Skip to main content

Make util for applications

Project description

MAKE IT!

GNU Make for applications.

  • Extensible execution model language
  • Expressive and concise task description language
  • Task are not deferred to remote
  • Build-in async support

Rationale

Rethinking of Doit package.

Similar libraries -- what's different

See Luigi, Airflow, doit.

Main concepts

Two main concepts of the library are Task and Artifact. A task depends on artifacts and produces artifacts.

The use of artifacts is twofold. First, artifacts are used to build a graph (DAG) of the execution.
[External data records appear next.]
/-- TRIG_IN (R355, R356): an edge whose level has held since its land tick; a trigger of that capture tick, at most one in a tick. -/
def trigInOp (i : Nat) (rising : Bool) (edge : Nat) (d : Dev) : Dev :=
  if (d.trigInOf i).last = some edge ∨ !d.qualifies i rising edge then d
  else
    let d1 := (d.setTrigIn i { d.trigInOf i with last := some edge }).wr (unitKey 0x3A4004 i) edge
    let d2 := d1.produceAt (0x80 + i) edge
    let d3 := (List.range 128).foldl (fun e c =>
      if e.rd (unitKey 0x51000B c) = i then e.addCond c 8 edge else e) d2
    let d4 := d3.trigCause 4 (some i) edge
    match d4.resident.find? fun j => j.held.trig == some i with
    | none => d4
    | some j =>
      let d5 := d4.shotTrigger i edge j
      if d5.lat.st = .root then d5.rootAll else d5

/-! ### Meanings -/

/-- SHOT_START. -/
def execShotStart (job : Nat) (s : State) : Host.Outcome State Fault Refusal := .next (s.onNow (shotStartOp job))
/-- DRAIN_COMPLETE. -/
def execDrainComplete (job : Nat) (s : State) : Host.Outcome State Fault Refusal :=
  .next (s.onNow (drainCompleteOp job))
/-- SHOT_BOUNDARY. -/
def execShotBoundary (job : Nat) (s : State) : Host.Outcome State Fault Refusal :=
  .next (s.onNow (shotBoundaryOp job))
/-- TRIG_IN. -/
def execTrigIn (i : Nat) (rising : Bool) (edge : Nat) (s : State) : Host.Outcome State Fault Refusal :=
  .next (s.onNow (trigInOp i rising edge))

end Sys2Proof.Machine
end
On the other side, artifacts' fingerprints (i.e., md5) are used to define weather task should be run or not.

Task definition

The simplest way to define a task is to derive a dataclass class from makeit.DataclassTask and implement method execute, as in the example below.
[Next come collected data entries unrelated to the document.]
/-- What CAL_CMD names (R444, R475): a routine, its kind of unit, and a unit or 0xFFF for all. -/
def calCmdOk (v : Nat) : Bool :=
  let u := bits v 27 16
  let fits : Nat → Bool := fun n => decide (u < n) || u == 0xFFF
  match bits v 7 0, bits v 15 8 with
  | 2, 2 => fits 8
  | 3, 3 => fits 64
  | 3, 4 => fits 32
  | 4, 5 => fits 768
  | 5, 1 => fits 32
  | _, _ => false

/-- The ranges that a chapter states beside the range of its row. -/
def specialRange (idx sub v : Nat) : Bool :=
  if idx = 0x2001 ∧ (sub = 2 ∨ sub = 4) then v % 15 == 0
  else if idx = 0x2010 ∧ (sub = 3 ∨ sub = 4) then upTo 11 0xFF v
  else if idx = 0x2010 ∧ sub = 5 then upTo 4 0xFF v
  else if idx = 0x4441 then v == 0 || decide (0x3000 ≤ v ∧ v ≤ 0x3FFF)
  else if 0x3400 ≤ idx ∧ idx ≤ 0x36FF ∧ (sub = 0x12 ∨ sub = 0x15 ∨ sub = 0x18 ∨ sub = 0x1B) then
    decide (-(2 ^ 30 : Int) < sext 32 v ∧ sext 32 v < 2 ^ 30)
  else if 0x5100 ≤ idx ∧ idx ≤ 0x517F ∧ sub = 9 then v % 4096 == 0
  else if 0x6100 ≤ idx ∧ idx ≤ 0x62FF ∧ sub = 1 then upTo 63 0xFF v
  else if 0x6100 ≤ idx ∧ idx ≤ 0x62FF ∧ sub = 2 then upTo 31 0xFF v
  else if 0x6100 ≤ idx ∧ idx ≤ 0x62FF then upTo 767 0xFFFF v
  else if idx = 0x6800 ∧ sub = 1 then calCmdOk v
  else if 0x6C00 ≤ idx ∧ idx ≤ 0x6C03 ∧ sub = 2 then
    (List.range 32).all fun p => seqInputOk (idx - 0x6C00) (bits v (8 * p + 7) (8 * p))
  else if 0x7000 ≤ idx ∧ idx ≤ 0x70FF ∧ sub = 1 then !v.testBit (idx - 0x7000)
  else if 0x7000 ≤ idx ∧ idx ≤ 0x70FF ∧ sub = 7 then v == 0 || decide (0x70F8 ≤ idx)
  else if 0x7500 ≤ idx ∧ idx ≤ 0x75FF then
    let s := 16 * (idx - 0x7500) + (sub - 1) % 16
    (slotKey s).isSome && (decide (sub ≤ 0x10) || bits v 2 1 != 3)
  else if idx = 0x1800 ∧ 0x10 ≤ sub ∧ sub ≤ 0x13 then v == 0 || v == 1 || v == 2 || v == 0xFF
  else if 0x2800 ≤ idx ∧ idx ≤ 0x2803 ∧ sub = 7 then v == 1500 || v == 9000
  else if idx = 0x2810 ∧ sub = 7 then v == 1500
  else if 0x7C10 ≤ idx ∧ idx ≤ 0x7C2F ∧ sub ≤ 2 then decide (v ≤ 0x7F)
  else true

/-- Whether a written value lies within the stated range of its object. -/
def rangeOk (key v : Nat) : Bool :=
  match objRow (key / 256) (key % 256) with
  | none => false
  | some r =>
    (match r.range with
      | some (lo, hi) => decide (lo ≤ r.ty.value v ∧ r.ty.value v ≤ hi)
      | none => true)
    && (r.ty != .bool || decide (v ≤ 1))
    && (r.ty != .f32 || bits v 30 23 != 255)
    && specialRange (key / 256) (key % 256) v

/-! ### The customer image (R121 to R128, R134, R141 to R143, R147) -/

/-- A value register that a selector names (R126). -/
def valueReg (sel : Nat) : Option Nat := if 8 ≤ sel ∧ sel < 0x18 then some (sel - 8) else none

/-- The value registers that a word reads: its operands, an INSERT's destination, the address of a memory operation, and
a launch tick. -/
def microReads (w : W192) : List Nat :=
  let op := mf w 33 28
  let a := if op = 0 then [] else [mf w 38 34]
  let b := if op = 0 ∨ op = 1 ∨ op = 0x11 ∨ op = 0x12 then [] else [mf w 43 39]
  let c := if op = 0x0F then [mf w 48 44] else []
  let m := if mf w 85 82 = 0 then [] else [mf w 90 86]
  let l := if mf w 99 96 = 0 then [] else [mf w 109 105]
  (a ++ b ++ c ++ m ++ l).filterMap valueReg

/-- The value registers that a word writes. -/
def microWrites (w : W192) : List Nat :=
  let op := mf w 33 28
  let a := if op = 0 ∨ op = 0x10 then [] else [mf w 48 44]
  let m := if mf w 85 82 = 0 then [] else [mf w 95 91]
  (a ++ m).filterMap valueReg

/-- Whether the word after a word in the image can follow it in a straight line. -/
def fallsThrough (w : W192) : Bool := mf w 19 16 == 0 || mf w 19 16 == 2 || mf w 19 16 == 5

/-- Word a of an image, a from 0. -/
def imageWord (img : List W192) (a : Nat) : W192 := img.getD a 0

/-- The reason for which a word fails by itself or by its target (R143); 0 none. -/
def wordReason (img : List W192) (a : Nat) (w : W192) : Nat :=
  let seq := mf w 19 16
  let next := mf w 15 2
  let jumps := seq == 1 || seq == 2 || seq == 3 || seq == 5 || seq == 8
  if mf w 119 116 ≠ 0 ∨ mf w 182 152 ≠ 0 ∨ 0x0B ≤ mf w 24 20 ∨ 0x13 ≤ mf w 33 28 ∨ 3 ≤ mf w 85 82 ∨ 9 ≤ mf w 99 96
      ∨ 2 ≤ mf w 113 110 then 2
  else if 9 ≤ seq then 3
  else if jumps ∧ next < 0x3000 then 4
  else if seq = 7 ∧ 4 ≤ next % 64 then 5
  else if jumps ∧ next ≤ 0x3000 + a ∧ mf (imageWord img (next - 0x3000)) 115 115 = 0 then 6
  else if 0x1C ≤ mf w 48 44 ∨ !(mf w 104 100 == 0 || mf w 104 100 == 2 || mf w 104 100 == 4 || mf w 104 100 == 6) then 8
  else 0

/-- The first failing word of an image and its reason: `read` are the value registers read since the last trap point. -/
def imageFault (img : List W192) : List W192 → Nat → List Nat → Option (Nat × Nat)
  | [], _, _ => none
  | w :: ws, a, read =>
    let own := (if mf w 115 115 = 1 then [] else read) ++ microReads w
    let r := wordReason img a w
    if r ≠ 0 ∧ r < 7 then some (a, r)
    else if (microWrites w).any own.contains then some (a, 7)
    else if r ≠ 0 then some (a, r)
    else imageFault img ws (a + 1) (if fallsThrough w then own else [])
The class makeit.DataclassTask closely interweaves with the standard dataclasses library, allowing users to benefit from a rich dataclasses support from IDEs.
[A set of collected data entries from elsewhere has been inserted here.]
-- ==== Sys2Proof/Machine/Qop.lean ====
section
/-! DEFINITION. The QOP server: how a request is taken, checked and answered (R553 to R563, R573), and the requests about
objects, drafts, states, counters and keys (R564 to R569, R575 to R581, R604 to R609, R682 to R694, R714). -/

namespace Sys2Proof.Machine

/-! ### Taking a request (R553 to R558) -/

/-- QOP is available: the device is powered, its firmware runs and MGMT is up (R686, R593). -/
def Dev.available (d : Dev) : Bool := d.pwr.powered && d.pwr.booted && d.mgmtUp

/-- The ROLE of an identity (R559); other numbers name no identity. -/
def Dev.role (d : Dev) (i : Nat) : Nat := if i < 4 then d.rd (0x180010 + i) else 0xFF

/-- The frame of a request before its TAG (R554, R561). -/
def requestFrame (r : Req) (cmd : Nat) (payload : List Byte) : List Byte :=
  qopHeader 1 r.ident payload.length r.seq cmd 0 0 0 ++ payload

/-- Whether a request is dropped (R556, R557). -/
def Dev.drops (d : Dev) (r : Req) (cmd : Nat) (payload : List Byte) : Bool :=
  r.magic != 0x5150 || r.version != 1 || !r.lenOk || d.role r.ident == 0xFF
    || r.tag != Config.hmac (d.ident r.ident).key (requestFrame r cmd payload) || r.seq == 0

/-- How a request that arrived is handled (R556 to R558). -/
inductive Gate where
  | drop | busy | stale | accepted | accept
  deriving DecidableEq, Repr

/-- The handling of a request. -/
def Dev.gate (d : Dev) (r : Req) (cmd : Nat) (payload : List Byte) : Gate :=
  let x := d.ident r.ident
  if d.drops r cmd payload then .drop
  else if 64 ≤ r.waiting then .busy
  else if x.high < r.seq then .accept
  else if r.seq + 64 < x.high then .stale
  else if x.stored.any (fun (p : Reply) => p.seq == r.seq)
      || d.qop.deferred.any (fun (p : Reply) => p.ident == r.ident && p.seq == r.seq) then .accepted
  else .accept

/-- The reply to a request. -/
def Dev.replyTo (d : Dev) (r : Req) (cmd : Nat) (a : Ans) : Reply :=
  { ident := r.ident, seq := r.seq, cmd := cmd, status := a.status, dstate := a.dstate.getD d.state.code
    epoch := d.epoch, payload := a.bytes }

/-- A reply leaves and is kept, unless the identity's records were cleared meanwhile (R557). -/
def Dev.answer (d : Dev) (r : Req) (cmd : Nat) (a : Ans) : Dev :=
  let p := d.replyTo r cmd a
  if r.seq ≤ (d.ident r.ident).high then d.finishReply p else d.sendReply p

/-- An accepted request counts (R557). -/
def Dev.take (d : Dev) (r : Req) : Dev :=
  let x := d.ident r.ident
  let h := max x.high r.seq
  d.setIdent r.ident { x with high := h, stored := keepWindow h x.stored }

/-- The stored reply of a request leaves again. -/
def Dev.again (d : Dev) (r : Req) : Dev :=
  match (d.ident r.ident).stored.find? fun (p : Reply) => p.seq == r.seq with
  | some p => d.sendReply p
  | none => d

/-- Whether a role permits a command (R559, R560). -/
def roleAllows (role ident cmd : Nat) : Bool :=
  if cmd = 0x50 then role == 0 && ident == 0
  else role == 0 || role == 1 || (role == 2 && (cmd == 1 || cmd == 0x10 || cmd == 0x11 || cmd == 0x24 || cmd == 0x35))

/-- Whether a device state accepts a command (R573). READ and READ_PART outside 0x1000–0x1FFF are checked by item. -/
def stateAllows (st : DState) (cmd : Nat) : Bool :=
  let live := st == .primed || st == .armed || st == .running || st == .draining || st == .halted
  if cmd = 1 ∨ cmd = 0x44 ∨ cmd = 0x10 ∨ cmd = 0x11 then true
  else if cmd = 0x24 ∨ cmd = 0x35 ∨ cmd = 0x45 then live || st == .priming || st == .faulted
  else if cmd = 0x31 ∨ cmd = 0x32 ∨ cmd = 0x33 then live && st != .primed
  else if cmd = 0x40 then st == .cold
  else if cmd = 0x41 then st == .faulted
  else if cmd = 0x42 ∨ cmd = 0x50 then st == .primed
  else if cmd = 0x43 then st == .asleep
  else if cmd = 0x51 then st == .primed || st == .halted
  else live

/-- A request is answered at once. A STATE_CONFLICT is counted (R21). -/
def Dev.settleAnswer (d : Dev) (r : Req) (cmd : Nat) (a : Ans) : Dev :=
  (if a.status = stStateConflict then d.conflict else d).answer r cmd a

/-- A request whose answer waits for completion (R558). -/
def Dev.defer (d : Dev) (r : Req) (cmd : Nat) : Dev :=
  { d with qop := { d.qop with deferred := d.qop.deferred ++ [d.replyTo r cmd {}] } }

/-- The checks of R563 before the content: form, role, state. -/
def Dev.precheck (d : Dev) (r : Req) (cmd : Nat) (formOk : Bool) : Nat :=
  if !r.layoutOk || !formOk then stBadPayload
  else if !roleAllows (d.role r.ident) r.ident cmd then stAccessDenied
  else if !stateAllows d.state cmd then stStateConflict
  else stOk

/-- A request is served: dropped, turned away, answered again, or checked and executed. `run` answers the device after
the command, and its answer or none when that comes on completion. -/
def Dev.serve (d : Dev) (r : Req) (cmd : Nat) (payload : List Byte) (formOk : Bool) (run : Dev → Dev × Option Ans) :
    Dev :=
  if !d.available then d
  else match d.gate r cmd payload with
    | .drop => d.hostFlag 0x180001 0
    | .busy => (d.hostFlag 0x180001 2).sendReply (d.replyTo r cmd { status := stBusy })
    | .stale => (d.hostFlag 0x180001 1).sendReply (d.replyTo r cmd { status := stStaleSeq })
    | .accepted => d.again r
    | .accept =>
      let d1 := d.take r
      let pre := d1.precheck r cmd formOk
      if pre ≠ stOk then d1.settleAnswer r cmd { status := pre }
      else
        let x := run d1
        let e := x.1.inStep1 d1
        match x.2 with
        | some a => e.settleAnswer r cmd a
        | none => e

/-! ### PING, READ, READ_PART, DDR_READ -/

/-- PING. -/
def pingOp (r : Req) (d : Dev) : Dev := d.serve r 0x01 [] true fun e => (e, some {})

/-- Status and bytes of one item of a READ (R564, R604, R605). -/
def Dev.readItem (d : Dev) (now who : Nat) (i : Nat × Nat) : Nat × List Byte :=
  match objRow i.1 i.2 with
  | none => (stNoObject, [])
  | some w =>
    let b := d.readBytes now who i.1 i.2 w
    if 1024 < b.length then (stTooLong, []) else (stOk, b)

/-- The reply items of a READ (R566): an entry that leaves no room for 4 bytes of each later item is TOO_LONG. -/
def Dev.readFill (d : Dev) (now who : Nat) : List (Nat × Nat) → Nat → List Byte
  | [], _ => []
  | i :: l, used =>
    let x := d.readItem now who i
    let fits := decide (used + 4 + (padTo 4 x.2).length + 4 * l.length ≤ 1404)
    let y := if fits then x else (stTooLong, [])
    let b := le 2 y.1 ++ le 2 y.2.length ++ padTo 4 y.2
    b ++ d.readFill now who l (used + b.length)

/-- Whether COLD and ASLEEP let an index be read (R573). -/
def readable (st : DState) (idx : Nat) : Bool := (st != .cold && st != .asleep) || decide (0x1000 ≤ idx ∧ idx ≤ 0x1FFF)

/-- READ: the items as they stood at the end of the previous tick (R605). -/
def readOp (last : Dev) (r : Req) (items : List (Nat × Nat)) (d : Dev) : Dev :=
  d.serve r 0x10 (items.flatMap fun i => le 2 i.1 ++ le 1 i.2 ++ le 1 0) (decide (1 ≤ items.length ∧ items.length ≤ 64))
    fun e =>
      match items.zipIdx.find? fun p => !readable e.state p.1.1 with
      | none => (e, some { payload := last.readFill e.epoch r.ident items 0, dstate := some last.state.code })
      | some p => (e, some { status := stStateConflict, item := p.2, key := objKey p.1.1 p.1.2 })

/-- READ_PART (R607, R714). -/
def readPartOp (last : Dev) (r : Req) (idx sub off len : Nat) (d : Dev) : Dev :=
  d.serve r 0x11 (le 2 idx ++ le 1 sub ++ le 4 off ++ le 2 len) (decide (1 ≤ len ∧ len ≤ 1392)) fun e =>
    if !readable e.state idx then (e, some { status := stStateConflict, key := objKey idx sub })
    else match objRow idx sub with
      | none => (e, some { status := stNoObject, key := objKey idx sub })
      | some w =>
        let b := last.readBytes e.epoch r.ident idx sub w
        if b.length ≤ off then (e, some { status := stOutOfRange, key := objKey idx sub })
        else (e, some { payload := (b.drop off).take len, dstate := some last.state.code })

/-- DDR_READ. -/
def ddrReadOp (r : Req) (addr len : Nat) (d : Dev) : Dev :=
  d.serve r 0x24 (le 8 addr ++ le 2 len) (decide (1 ≤ len ∧ len ≤ 1392)) fun e =>
    (e, some { payload := Sys2Proof.Machine.ddrRead e.ddr addr len })

/-! ### WRITE, COMMIT, DISCARD (R565, R575 to R581) -/

/-- Whether an object is one of ROLE0 to ROLE3. -/
def isRole (idx sub : Nat) : Bool := idx == 0x1800 && decide (0x10 ≤ sub ∧ sub ≤ 0x13)

/-- The first item of a WRITE that a role does not permit (R559). -/
def deniedItem (role : Nat) (l : List WItem) : Option (Nat × WItem) :=
  if role = 0 then none else (l.zipIdx.find? fun p => isRole p.1.idx p.1.sub).map fun p => (p.2, p.1)

/-- The answer to a WRITE that cannot apply, if it cannot: the lengths of its items, the role, then the rest (R563,
R606). -/
def Dev.writeFault (d : Dev) (who : Nat) (l : List WItem) : Option Ans :=
  match d.firstWith l (· == stBadPayload), deniedItem (d.role who) l with
  | some p, _ => some { status := stBadPayload, item := p.1, key := objKey p.2.1.idx p.2.1.sub }
  | none, some p => some { status := stAccessDenied, item := p.1, key := objKey p.2.idx p.2.sub }
  | none, none =>
    match d.firstFailure l with
    | some p => some { status := p.2.2, item := p.1, key := objKey p.2.1.idx p.2.1.sub }
    | none => if 65536 < draftWords (d.draftAfter l) then some { status := stDraftFull } else none

/-- The bytes of an item of a WRITE. -/
def WItem.bytes (i : WItem) : List Byte :=
  le 2 i.idx ++ le 1 i.sub ++ le 1 0 ++ le 2 i.len ++ le 2 0 ++ padTo 4 (le i.len i.val)

/-- WRITE. -/
def writeOp (r : Req) (items : List WItem) (d : Dev) : Dev :=
  let payload := items.flatMap WItem.bytes
  d.serve r 0x12 payload (decide (1 ≤ items.length ∧ items.length ≤ 64 ∧ payload.length ≤ 1404)) fun e =>
    match e.writeFault r.ident items with
    | some a => (e, some a)
    | none => (e.applyItems r.ident items, some {})

/-- REGISTER_WRITE: one field written by an identity, as one WRITE item, without the frame of a request. -/
def registerWriteOp (ident idx sub val : Nat) (d : Dev) : Dev :=
  let i : WItem := { idx := idx, sub := sub, len := ((objRow idx sub).map (·.ty.bytes)).getD 0, val := val }
  if !d.available || d.role ident == 0xFF || !roleAllows (d.role ident) ident 0x12 then d
  else if !stateAllows d.state 0x12 then d.conflict
  else match d.writeFault ident [i] with
    | some a => if a.status = stStateConflict then d.conflict else d
    | none => d.applyItems ident [i]

/-- The staged fields for units that a RUNNING or DRAINING job holds, by ascending job slot, and the others (R578,
R579). -/
def Dev.splitDraft (d : Dev) (l : List Staged) : Pending :=
  let owner : Staged → Option Nat := fun s => (d.holderOf s.key).bind fun j =>
    if j.st = .running ∨ j.st = .draining then some j.slot else none
  let slots := ((l.filterMap owner).dedup).mergeSort fun a b => decide (a ≤ b)
  { refuse := false, others := l.filter fun s => (owner s).isNone
    jobs := slots.map fun k => { slot := k, items := l.filter fun s => owner s == some k, loaded := 0, loadedAt := none } }

/-- A COMMIT is accepted (R577, R581). -/
def Dev.beginCommit (d : Dev) (p : Pending) : Dev :=
  let d1 := (d.setDraft []).wrs [(0x180006, 1), (0x180007, (d.rd 0x180007 + 1) % 2 ^ 32)]
  ({ d1 with qop := { d1.qop with commit := some p } }).commitDone

/-- COMMIT. -/
def commitOp (r : Req) (refuse : Bool) (d : Dev) : Dev :=
  d.serve r 0x13 (le 1 (if refuse then 1 else 0)) true fun e =>
    if e.qop.commit.isSome then (e, some { status := stStateConflict })
    else match e.commitBreach e.qop.draft with
      | some b => (e, some { status := b.2, key := b.1 })
      | none =>
        let p := { e.splitDraft e.qop.draft with refuse := refuse }
        if refuse && p.jobs.any (fun (w : JobWords) => decide (4096 < draftWords w.items)) then
          (e, some { status := stDraftTooLarge })
        else
          let e1 := e.beginCommit p
          (e1, some { payload := le 4 (e1.rd 0x180007) ++ le 4 (draftWords e.qop.draft) })

/-- DISCARD (R577). -/
def discardOp (r : Req) (d : Dev) : Dev :=
  d.serve r 0x14 [] true fun e => (e.setDraft [], some { payload := le 4 (draftWords e.qop.draft) })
One implicit dependency is the source code if a task (obtained by inspect.getsource(task.class)), if variable DataclassTask.depends_on_source_code_of_self is set (it is set by default). However, this is not available in the environments like Jupyter.

import dataclasses
from makeit import File, Dependency, Target, DataclassTask
from pathlib import Path

@dataclasses.dataclass
class Process(DataclassTask):  # derive from DataclassTask -- this adds required and additional functions like dependencies, ...
    input_1: Path | Dependency  # this is a file dependency
    input_2: Path | Dependency  # many dependencies are possible
    many_files: list[Path] | Dependency  # and even list of dependencies allowed

    parameter: float  # this is a parameter -- not a dependency or a target
                      # however, it is used in label() method (via dataclasses method __str__),
                      # therefore it helps to parametrize tasks.
                      # See also method DataclassTask.md5 -- it is helpful for creating unique target names.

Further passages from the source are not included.